Assignment. In the entries below, find the line with "exact ⟨_, (exec_codeCommand" and the line with "R241, R242). -/". Reproduce those two lines and every line between them exactly, and nothing more.

= = = = =

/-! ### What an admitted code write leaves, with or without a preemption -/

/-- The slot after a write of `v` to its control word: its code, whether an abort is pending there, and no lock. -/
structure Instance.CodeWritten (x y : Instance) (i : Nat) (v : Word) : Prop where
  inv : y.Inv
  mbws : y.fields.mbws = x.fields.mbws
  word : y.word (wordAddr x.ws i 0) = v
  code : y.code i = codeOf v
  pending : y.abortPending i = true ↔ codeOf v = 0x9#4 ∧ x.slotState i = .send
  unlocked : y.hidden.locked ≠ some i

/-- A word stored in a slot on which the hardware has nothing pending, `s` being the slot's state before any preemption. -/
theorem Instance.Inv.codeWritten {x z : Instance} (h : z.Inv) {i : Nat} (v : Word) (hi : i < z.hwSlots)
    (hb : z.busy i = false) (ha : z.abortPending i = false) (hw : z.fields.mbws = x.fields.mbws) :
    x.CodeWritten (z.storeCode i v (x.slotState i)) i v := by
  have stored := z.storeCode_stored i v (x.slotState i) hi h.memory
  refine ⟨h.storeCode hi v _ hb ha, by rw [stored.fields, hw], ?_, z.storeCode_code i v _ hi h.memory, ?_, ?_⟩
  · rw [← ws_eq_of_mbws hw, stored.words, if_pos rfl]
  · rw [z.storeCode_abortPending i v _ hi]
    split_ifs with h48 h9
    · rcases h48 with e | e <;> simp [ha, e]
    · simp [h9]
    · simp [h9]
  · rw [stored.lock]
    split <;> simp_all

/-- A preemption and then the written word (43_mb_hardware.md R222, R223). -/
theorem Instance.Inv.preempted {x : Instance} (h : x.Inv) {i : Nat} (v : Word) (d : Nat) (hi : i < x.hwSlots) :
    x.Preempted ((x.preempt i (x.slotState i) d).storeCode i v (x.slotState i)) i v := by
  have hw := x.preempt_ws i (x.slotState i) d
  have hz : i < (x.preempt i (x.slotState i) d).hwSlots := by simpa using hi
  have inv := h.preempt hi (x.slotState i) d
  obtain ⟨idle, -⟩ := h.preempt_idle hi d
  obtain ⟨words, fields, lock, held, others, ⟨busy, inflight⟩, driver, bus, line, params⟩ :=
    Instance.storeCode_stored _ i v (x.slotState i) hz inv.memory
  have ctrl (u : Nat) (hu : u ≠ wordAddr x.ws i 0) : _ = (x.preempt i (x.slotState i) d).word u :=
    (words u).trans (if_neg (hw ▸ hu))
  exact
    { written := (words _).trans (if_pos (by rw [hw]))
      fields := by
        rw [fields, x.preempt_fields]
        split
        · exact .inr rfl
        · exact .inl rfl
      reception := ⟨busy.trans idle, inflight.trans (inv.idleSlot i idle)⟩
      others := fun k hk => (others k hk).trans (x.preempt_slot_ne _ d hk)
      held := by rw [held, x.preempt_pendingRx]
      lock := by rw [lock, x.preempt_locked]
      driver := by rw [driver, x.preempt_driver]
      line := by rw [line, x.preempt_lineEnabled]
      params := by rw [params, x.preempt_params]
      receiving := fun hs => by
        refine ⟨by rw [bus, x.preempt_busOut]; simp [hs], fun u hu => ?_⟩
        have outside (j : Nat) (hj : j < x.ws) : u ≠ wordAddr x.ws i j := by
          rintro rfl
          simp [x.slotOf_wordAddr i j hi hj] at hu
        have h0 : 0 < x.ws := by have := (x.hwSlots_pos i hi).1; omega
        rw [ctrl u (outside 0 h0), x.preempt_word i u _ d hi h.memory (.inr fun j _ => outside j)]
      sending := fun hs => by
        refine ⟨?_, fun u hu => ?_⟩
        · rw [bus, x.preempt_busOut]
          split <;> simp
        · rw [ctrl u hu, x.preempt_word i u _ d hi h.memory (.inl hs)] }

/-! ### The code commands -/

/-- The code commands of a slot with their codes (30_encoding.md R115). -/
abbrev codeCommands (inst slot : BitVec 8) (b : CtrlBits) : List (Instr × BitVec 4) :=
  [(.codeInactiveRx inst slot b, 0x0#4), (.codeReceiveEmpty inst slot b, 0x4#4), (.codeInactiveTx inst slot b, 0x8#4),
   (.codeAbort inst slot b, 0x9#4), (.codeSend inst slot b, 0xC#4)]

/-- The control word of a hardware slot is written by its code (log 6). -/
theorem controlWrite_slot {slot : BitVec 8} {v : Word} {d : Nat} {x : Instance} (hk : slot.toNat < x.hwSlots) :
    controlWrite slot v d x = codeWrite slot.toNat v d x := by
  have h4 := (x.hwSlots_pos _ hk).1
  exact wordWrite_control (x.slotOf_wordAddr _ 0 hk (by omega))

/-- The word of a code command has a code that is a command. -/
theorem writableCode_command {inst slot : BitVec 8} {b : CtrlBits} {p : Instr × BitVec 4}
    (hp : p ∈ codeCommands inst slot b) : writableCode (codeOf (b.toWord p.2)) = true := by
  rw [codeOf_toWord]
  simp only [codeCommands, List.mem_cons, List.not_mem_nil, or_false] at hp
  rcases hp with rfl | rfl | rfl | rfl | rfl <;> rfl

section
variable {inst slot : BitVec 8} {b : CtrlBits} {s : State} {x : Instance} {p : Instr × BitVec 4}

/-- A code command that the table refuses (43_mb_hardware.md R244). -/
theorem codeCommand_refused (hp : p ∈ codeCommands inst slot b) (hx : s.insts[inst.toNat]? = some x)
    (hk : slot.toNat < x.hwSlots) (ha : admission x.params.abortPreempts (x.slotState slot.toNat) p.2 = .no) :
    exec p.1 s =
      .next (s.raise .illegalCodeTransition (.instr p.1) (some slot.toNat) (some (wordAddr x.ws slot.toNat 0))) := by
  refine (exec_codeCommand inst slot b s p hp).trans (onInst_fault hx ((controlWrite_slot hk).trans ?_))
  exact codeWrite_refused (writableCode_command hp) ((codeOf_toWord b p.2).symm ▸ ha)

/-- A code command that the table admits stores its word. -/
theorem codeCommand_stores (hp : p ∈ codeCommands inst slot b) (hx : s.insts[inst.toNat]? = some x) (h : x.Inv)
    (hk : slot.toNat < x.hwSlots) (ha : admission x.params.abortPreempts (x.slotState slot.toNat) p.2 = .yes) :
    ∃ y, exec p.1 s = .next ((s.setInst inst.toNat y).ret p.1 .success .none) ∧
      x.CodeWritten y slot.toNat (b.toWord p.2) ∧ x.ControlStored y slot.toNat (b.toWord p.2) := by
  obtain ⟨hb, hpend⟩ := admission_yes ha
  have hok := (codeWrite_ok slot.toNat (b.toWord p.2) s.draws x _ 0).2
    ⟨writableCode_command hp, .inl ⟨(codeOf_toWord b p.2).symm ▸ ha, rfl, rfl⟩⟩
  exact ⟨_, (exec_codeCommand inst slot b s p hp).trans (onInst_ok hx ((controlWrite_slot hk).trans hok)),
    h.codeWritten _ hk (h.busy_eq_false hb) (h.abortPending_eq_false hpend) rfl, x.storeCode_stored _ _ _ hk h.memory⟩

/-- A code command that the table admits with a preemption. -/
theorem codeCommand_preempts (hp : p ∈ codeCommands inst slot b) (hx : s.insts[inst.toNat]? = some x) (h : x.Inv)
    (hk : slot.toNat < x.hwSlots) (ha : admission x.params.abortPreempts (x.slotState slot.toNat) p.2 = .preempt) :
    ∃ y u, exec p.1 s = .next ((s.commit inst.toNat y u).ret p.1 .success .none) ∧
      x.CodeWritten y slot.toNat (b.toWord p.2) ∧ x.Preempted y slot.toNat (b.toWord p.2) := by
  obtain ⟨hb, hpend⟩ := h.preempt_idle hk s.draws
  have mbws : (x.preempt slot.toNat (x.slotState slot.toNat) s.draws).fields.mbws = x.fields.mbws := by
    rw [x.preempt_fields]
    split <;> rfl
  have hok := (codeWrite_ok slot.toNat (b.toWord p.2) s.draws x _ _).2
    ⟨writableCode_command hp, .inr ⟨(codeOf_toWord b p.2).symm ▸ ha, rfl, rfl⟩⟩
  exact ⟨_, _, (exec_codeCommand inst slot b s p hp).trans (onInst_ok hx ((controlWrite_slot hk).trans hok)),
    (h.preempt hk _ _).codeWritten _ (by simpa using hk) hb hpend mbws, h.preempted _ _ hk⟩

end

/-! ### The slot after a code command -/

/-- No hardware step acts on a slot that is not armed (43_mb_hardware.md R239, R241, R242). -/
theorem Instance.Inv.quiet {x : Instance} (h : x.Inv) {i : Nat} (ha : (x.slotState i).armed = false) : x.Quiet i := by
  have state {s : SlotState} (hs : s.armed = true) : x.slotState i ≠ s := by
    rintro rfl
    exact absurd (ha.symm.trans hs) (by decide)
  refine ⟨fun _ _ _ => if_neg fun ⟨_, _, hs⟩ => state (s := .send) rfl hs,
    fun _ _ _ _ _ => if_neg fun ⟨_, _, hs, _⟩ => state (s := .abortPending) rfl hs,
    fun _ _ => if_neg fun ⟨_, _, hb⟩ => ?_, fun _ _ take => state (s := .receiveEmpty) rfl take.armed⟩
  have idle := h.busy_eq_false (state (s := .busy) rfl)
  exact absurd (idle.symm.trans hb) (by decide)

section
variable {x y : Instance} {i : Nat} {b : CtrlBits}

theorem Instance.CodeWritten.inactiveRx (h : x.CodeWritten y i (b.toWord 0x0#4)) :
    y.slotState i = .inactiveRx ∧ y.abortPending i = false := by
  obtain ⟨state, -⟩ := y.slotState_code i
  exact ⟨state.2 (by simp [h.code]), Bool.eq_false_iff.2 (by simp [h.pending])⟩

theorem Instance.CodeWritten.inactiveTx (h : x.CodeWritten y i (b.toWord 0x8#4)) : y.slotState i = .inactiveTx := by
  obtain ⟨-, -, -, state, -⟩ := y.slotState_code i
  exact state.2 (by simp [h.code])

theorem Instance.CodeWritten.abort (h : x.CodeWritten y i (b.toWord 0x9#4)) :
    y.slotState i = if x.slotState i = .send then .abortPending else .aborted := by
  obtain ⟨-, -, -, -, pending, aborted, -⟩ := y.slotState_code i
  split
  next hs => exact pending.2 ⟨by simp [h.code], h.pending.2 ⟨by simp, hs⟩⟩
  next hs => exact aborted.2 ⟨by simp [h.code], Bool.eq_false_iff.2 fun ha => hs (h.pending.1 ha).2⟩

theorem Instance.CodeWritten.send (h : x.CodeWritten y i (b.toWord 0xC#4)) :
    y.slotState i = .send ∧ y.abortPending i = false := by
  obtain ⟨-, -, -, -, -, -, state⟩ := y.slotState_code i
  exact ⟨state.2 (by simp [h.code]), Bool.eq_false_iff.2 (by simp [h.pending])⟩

= = = = =

Expected answer.
  exact ⟨_, (exec_codeCommand inst slot b s p hp).trans (onInst_ok hx ((controlWrite_slot hk).trans hok)),
    h.codeWritten _ hk (h.busy_eq_false hb) (h.abortPending_eq_false hpend) rfl, x.storeCode_stored _ _ _ hk h.memory⟩

/-- A code command that the table admits with a preemption. -/
theorem codeCommand_preempts (hp : p ∈ codeCommands inst slot b) (hx : s.insts[inst.toNat]? = some x) (h : x.Inv)
    (hk : slot.toNat < x.hwSlots) (ha : admission x.params.abortPreempts (x.slotState slot.toNat) p.2 = .preempt) :
    ∃ y u, exec p.1 s = .next ((s.commit inst.toNat y u).ret p.1 .success .none) ∧
      x.CodeWritten y slot.toNat (b.toWord p.2) ∧ x.Preempted y slot.toNat (b.toWord p.2) := by
  obtain ⟨hb, hpend⟩ := h.preempt_idle hk s.draws
  have mbws : (x.preempt slot.toNat (x.slotState slot.toNat) s.draws).fields.mbws = x.fields.mbws := by
    rw [x.preempt_fields]
    split <;> rfl
  have hok := (codeWrite_ok slot.toNat (b.toWord p.2) s.draws x _ _).2
    ⟨writableCode_command hp, .inr ⟨(codeOf_toWord b p.2).symm ▸ ha, rfl, rfl⟩⟩
  exact ⟨_, _, (exec_codeCommand inst slot b s p hp).trans (onInst_ok hx ((controlWrite_slot hk).trans hok)),
    (h.preempt hk _ _).codeWritten _ (by simpa using hk) hb hpend mbws, h.preempted _ _ hk⟩

end

/-! ### The slot after a code command -/

/-- No hardware step acts on a slot that is not armed (43_mb_hardware.md R239, R241, R242). -/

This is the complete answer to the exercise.